* **AIM OF THE TASK**
The number of lines in the entries below holding the word "count" is all that is needed here.
====== THE DATA
-- ==== Sys2Proof/Machine/Core.lean ====
section
/-! DEFINITION. The machine as the host runs it. -/

def Sys2Proof.core : Host.Core := { State := Sys2Proof.Machine.State, Fault := Sys2Proof.Machine.Fault, Refusal := Sys2Proof.Machine.Refusal, step := Sys2Proof.Machine.step, reset := Sys2Proof.Machine.State.reset }
end

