/-- R174: the checks of an instruction's line, in the L1 instruction cache or fetched from its home, in their order: permission,
reserved bits, parity, and the slot's decoding. A line whose parity fails is fetched once more from its home: what comes is the line
that executes and that the cache keeps, where both checks hold of it, and an illegal line where one does not. R219: a fetch of a line
that a KILL has doomed faults, in the cache or not. -/
def Obligations.FetchChecks : Prop :=
  ∀ (p : Pkg) (x : CtxRef) (pc : Word),
    let va := lineOfPc pc
    (p.route (p.spaceOf x.core) va rEXEC = none → (M.fetchLine x pc).run p = .error (.fault 2 va 0)) ∧
    (∀ r v, p.route (p.spaceOf x.core) va rEXEC = some r → (p.ctx x).doomed r.key = some v →
      (M.fetchLine x pc).run p = .error (.fault 9 v.toNat 0)) ∧
    (∀ r, p.route (p.spaceOf x.core) va rEXEC = some r → (p.ctx x).doomed r.key = none →
      let p0 := p.noteFetch x r.key
      (∃ fl, p0.ctx x = { p.ctx x with ch := { (p.ctx x).ch with flines := fl } } ∧
        ∀ k, k ∈ fl ↔ k ∈ (p.ctx x).ch.flines ∨ (keySpace r.key = 0 ∧ k = r.key)) ∧
      (∀ y, y ≠ x → p0.ctx y = p.ctx y) ∧ { p0 with cores := [] } = { p with cores := [] } ∧
      (∀ e, Tab.find? (p.core x.core).icache r.key = none → (M.fetchHome r.key).run p0 = .error e → (M.fetchLine x pc).run p = .error e) ∧
      (∀ l q, (Tab.find? (p.core x.core).icache r.key = some l ∧ q = p0) ∨
          (Tab.find? (p.core x.core).icache r.key = none ∧ (M.fetchHome r.key).run p0 = .ok (l, q)) →
        (zeroBitsOk l = false → (M.fetchLine x pc).run p = .error (.fault 4 va 0)) ∧
        (zeroBitsOk l = true → parityOk l = true → ∃ q', (M.fetchLine x pc).run p = .ok (l, q') ∧
          Tab.find? (q'.core x.core).icache r.key = some l ∧ (∀ y, q'.ctx y = q.ctx y) ∧ { q' with cores := [] } = { q with cores := [] }) ∧
        (zeroBitsOk l = true → parityOk l = false →
          (∀ e, (M.fetchHome r.key).run q = .error e → (M.fetchLine x pc).run p = .error e) ∧
          (∀ l2 q2, (M.fetchHome r.key).run q = .ok (l2, q2) →
            (parityOk l2 = false ∨ zeroBitsOk l2 = false → (M.fetchLine x pc).run p = .error (.fault 4 va 0)) ∧
            (parityOk l2 = true → zeroBitsOk l2 = true → ∃ q', (M.fetchLine x pc).run p = .ok (l2, q') ∧
              Tab.find? (q'.core x.core).icache r.key = some l2))))) ∧
    (∀ r l, (p.ctx x).regs.pc = pc → p.route? (p.spaceOf x.core) va = some r → Tab.find? (p.core x.core).icache r.key = some l →
      (zeroBitsOk l = true → parityOk l = false → Tab.find? ((p.discardBad x).core x.core).icache r.key = none) ∧
      (parityOk l = true → p.discardBad x = p) ∧ ∀ y, (p.discardBad x).ctx y = p.ctx y) ∧
    (∀ l q, (M.fetchLine x pc).run p = .ok (l, q) →
      (∀ i, decode (slotOfPc pc) (slotWord l (slotOfPc pc)) = .ok i → (p.ctx x).regs.pc = pc → (M.fetch x).run p = .ok (i, q)) ∧
      (∀ e, decode (slotOfPc pc) (slotWord l (slotOfPc pc)) = .error e → (p.ctx x).regs.pc = pc →
        (M.fetch x).run p = .error (.fault 3 0 0)))

/-- R220, R222, R223: LOOP and LOOPI set their level and skip the body for a count of zero; LBRK leaves an active level; LSAVE
and LREST move a level's registers, and LREST refuses what is no instruction address; which of two bad ones its fault names is
the model's choice (log entry 117). -/
def Obligations.Loops : Prop :=
  ∀ (s : State) (g : Guard) (d a : SReg) (lvl : BitVec 2) (off : BitVec 24) (slot : BitVec 3) (count : BitVec 20),
    let r := s.regs
    let e := targetL r.pc off slot
    let next (pc : Word) : Word := if pc.toNat % 8 = 4 then pc + 60 else pc + 1
    let enter (c : Word) : Regs → Regs := (·.setLoop lvl.toNat (next r.pc) e c)
    let flow (c : Word) : Flow := if c = 0 then .skip (next e) else .next
    e = BitVec.ofInt 64 ((r.pc.toNat / 64 * 64 : Nat) + 64 * off.toInt + slot.toNat) ∧
    (s.ready g [a.toNat] [] → exec (.loop g lvl off slot a) s = .next (s.retired (enter (r.sr a)) (flow (r.sr a)))) ∧
    (s.ready g [] [] →
      exec (.loopi g lvl off slot count) s =
        .next (s.retired (enter (BitVec.ofNat 64 count.toNat)) (flow (BitVec.ofNat 64 count.toNat))) ∧
      (r.lcOf lvl.toNat = 0 → exec (.lbrk g lvl) s = .next (s.retiredOn s.pkg .next)) ∧
      (r.lcOf lvl.toNat ≠ 0 →
        exec (.lbrk g lvl) s = .next (s.retired (·.setLc lvl.toNat 0) (.jump (next (r.leOf lvl.toNat)))))) ∧
    (s.ready g [] [d.toNat, d.toNat + 1, d.toNat + 2] → ∃ f, s.completes (.lsave g d lvl) f ∧
      (f r).sn d.toNat = r.lbOf lvl.toNat ∧ (f r).sn (d.toNat + 1) = r.leOf lvl.toNat ∧ (f r).sn (d.toNat + 2) = r.lcOf lvl.toNat ∧
      (∀ n, n < d.toNat ∨ d.toNat + 3 ≤ n → (f r).sn n = r.sn n) ∧ { f r with s := r.s } = r) ∧
    (s.ready g [a.toNat, a.toNat + 1, a.toNat + 2] [] →
      let b := r.sn a.toNat
      let m := r.sn (a.toNat + 1)
      (addressForm b = true → addressForm m = true →
        s.completes (.lrest g lvl a) (·.setLoop lvl.toNat b m (r.sn (a.toNat + 2)))) ∧
      (addressForm b = false → s.faults (.lrest g lvl a) 5 b.toNat 0) ∧
      (addressForm b = true → addressForm m = false → s.faults (.lrest g lvl a) 5 m.toNat 0))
============
* **THE COMPLETED TASK**
4